- Education: Mills College (BA) David Geffen School of Medicine at UCLA (MD) Mayo Clinic (Residencies in Pediatrics and Physical Medicine and Rehabilitation)
- Occupation: Physician (MD)
- Medical career
- Profession: Pediatric Physical Medicine and Rehabilitation
- Institutions: UCSF Benioff Children's Hospital Alta Bates Summit Medical Center
- Website: https://www.drelainepico.com/

= Elaine L. Pico =

American pediatric physiatrist

Elaine Louise Pico is an American pediatric physiatrist working in Northern California, who is the editor-in-chief of the Journal of Pediatric Rehabilitation Medicine (JPRM). Pico is a fellow of the American Academy of Pediatrics (AAP) and the American Academy of Physical Medicine and Rehabilitation (AAPM&R), and is board certified by the American Board of Physical Medicine and Rehabilitation (ABPMR) and the American Board of Pediatrics (APB).
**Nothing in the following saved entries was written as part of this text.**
/-- Signatures of which the last completes the set. -/
theorem foldl_joinLaneCv_full (tid : Nat → Nat) (ls : List Nat) (l : Nat) (s : State) (hl : ∀ m ∈ ls ++ [l], StandsAs x pos s m (tid m))
    (h : Signable (cvAt s x.hid pos (cvNum f)) ((ls ++ [l]).map tid))
    (hn : (cvAt s x.hid pos (cvNum f)).signed.length + (ls ++ [l]).length = (cvAt s x.hid pos (cvNum f)).n) :
    (ls ++ [l]).foldl (joinLaneCv i f x wait) s = releaseJoin
      (signWait i f x wait (cvAt s x.hid pos (cvNum f)).phase (modCv s x.hid pos (cvNum f) Said.cvDone) ls) x.hid pos (cvNum f) := by
  obtain ⟨harmed, hsign, hnodup⟩ := h
  rw [List.map_append, ← List.append_assoc] at hnodup
  simp only [List.length_append, List.length_singleton] at hn
  have hat := cvAt_modCv_of_armed (signBy (ls.map tid)) harmed
  rw [List.foldl_append, foldl_joinLaneCv tid ls s (fun m hm => hl m (by simp [hm])) ⟨harmed, hsign, (List.nodup_append.1 hnodup).1⟩ (by omega),
    List.foldl_cons, List.foldl_nil, joinLaneCv_full (t := tid l) (ts := [])]
  · rw [modCv_signWait, modCv_modCv]
    simp only [cvDone_signBy]
  · exact ((hl l (by simp)).modCv _ _ _).signWait _ _
  · rw [cvAt_signWait, hat]
    exact ⟨harmed, hsign, hnodup⟩
  · rw [cvAt_signWait, hat]
    simp only [signBy, List.length_append, List.length_map]
    omega

end Sign

/-! ### Predicates -/

theorem setPred_hli (th : Thread) (n : Nat) (b : Bool) : (setPred th n b).hli = th.hli := by unfold setPred; split <;> rfl

/-- A predicate written twice takes the second value. -/
theorem setPred_setPred (th : Thread) (n : Nat) (a b : Bool) : setPred (setPred th n a) n b = setPred th n b := by
  unfold setPred
  split
  · congr 1
    ext k
    cases a with
    | false => simp
    | true => simp; grind
  · rfl

end Sys2Proof.Machine

namespace Sys2Proof.Said

open Sys2Proof.Machine

/-! ### The instructions -/

theorem registers_arm : convergenceArms := by
  intro f s x pos n hP hx hcoh hread h1 h2 r hr
  obtain ⟨-, -, hteam⟩ := issueOf_team hP.issues.issue
  have hcounts : ∀ l ∈ x.act, CountsAs f (popIss x (bSrc f 1)) ((popEach (bSrc f 1) x.t).1.headD []) pos n (popState s x (bSrc f 1)) l := by
    intro l hl
    obtain ⟨th, hth, hpos⟩ := hcoh l hl
    obtain ⟨th', hth', hb⟩ := hread l hl
    obtain rfl := Option.some.inj (hth.symm.trans hth')
    exact ⟨th, (getTh_popState hP.issues.issue _ l).trans hth, hpos, hb⟩
  have harm : armable n (bitAt f.sub 4) (cvAt (popState s x (bSrc f 1)) x.hid pos (cvNum f)) := by
    rw [popState, cvAt_modTeam]
    exact hr
  have hfold : x.act.foldl (carmLane f (popIss x (bSrc f 1)) ((popEach (bSrc f 1) x.t).1.headD [])) (popState s x (bSrc f 1)) =
      modTeam (if x.act = [] ∨ r.armed = true then s
        else modCv s x.hid pos (cvNum f) fun r => { r with armed := true, sign := bitAt f.sub 4, n := n, signed := [], cmd := none })
        x.hid x.slot fun _ => (popEach (bSrc f 1) x.t).2 := by
    rw [foldl_carmLane h1 h2 x.act _ hcounts harm]
    by_cases hnil : x.act = []
    · simp only [hnil, true_or, if_true]
      rfl
    · simp only [hnil, false_or, if_false, popState]
      refine (modCv_modTeam s x.hid x.slot pos (cvNum f) _ _).trans (congrArg (fun s' => modTeam s' x.hid x.slot _) ?_)
      split
      · next ha => exact modCv_self (if_pos ha)
      · next ha =>
        refine modCv_congr fun q hq => ?_
        have hqr : q = r := by simp [r, cvAt_eq, hq]
        exact if_neg (hqr ▸ ha)
  rw [exec_carm, execCarm, withSrcs_eq hP]
  change Host.Outcome.next (advance (x.act.foldl _ _) x) = _
  rw [hfold, advance_modTeam_pass hx _ (popEach_lanes _ _).1 (issueOf_act hP.issues.issue)]
  split
  · exact hteam
  · exact (getTeam_modCv s x.hid pos (cvNum f) _ x.hid x.slot).trans hteam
She is affiliated with several hospitals including UCSF Benioff Children's Hospital in Oakland, California, and Alta Bates Summit Medical Center in Berkeley, California.

== Education ==
Pico completed her master's degree in education at Mills College in Oakland, California, earned her Doctor of Medicine degree from David Geffen School of Medicine at UCLA in Los Angeles, California, and completed her residencies in both pediatrics and physical medicine and rehabilitation at the Mayo Clinic in Rochester, Minnesota.

== Awards and recognitions ==
Pico has authored chapters in the fourth, fifth, and sixth editions of the textbook Pediatric Rehabilitation Principles and Practice. She is the editor-in-chief of the JPRM.

== Research ==
Pico's research has included cerebral palsy, Rett syndrome, and the impact of COVID-19 on children.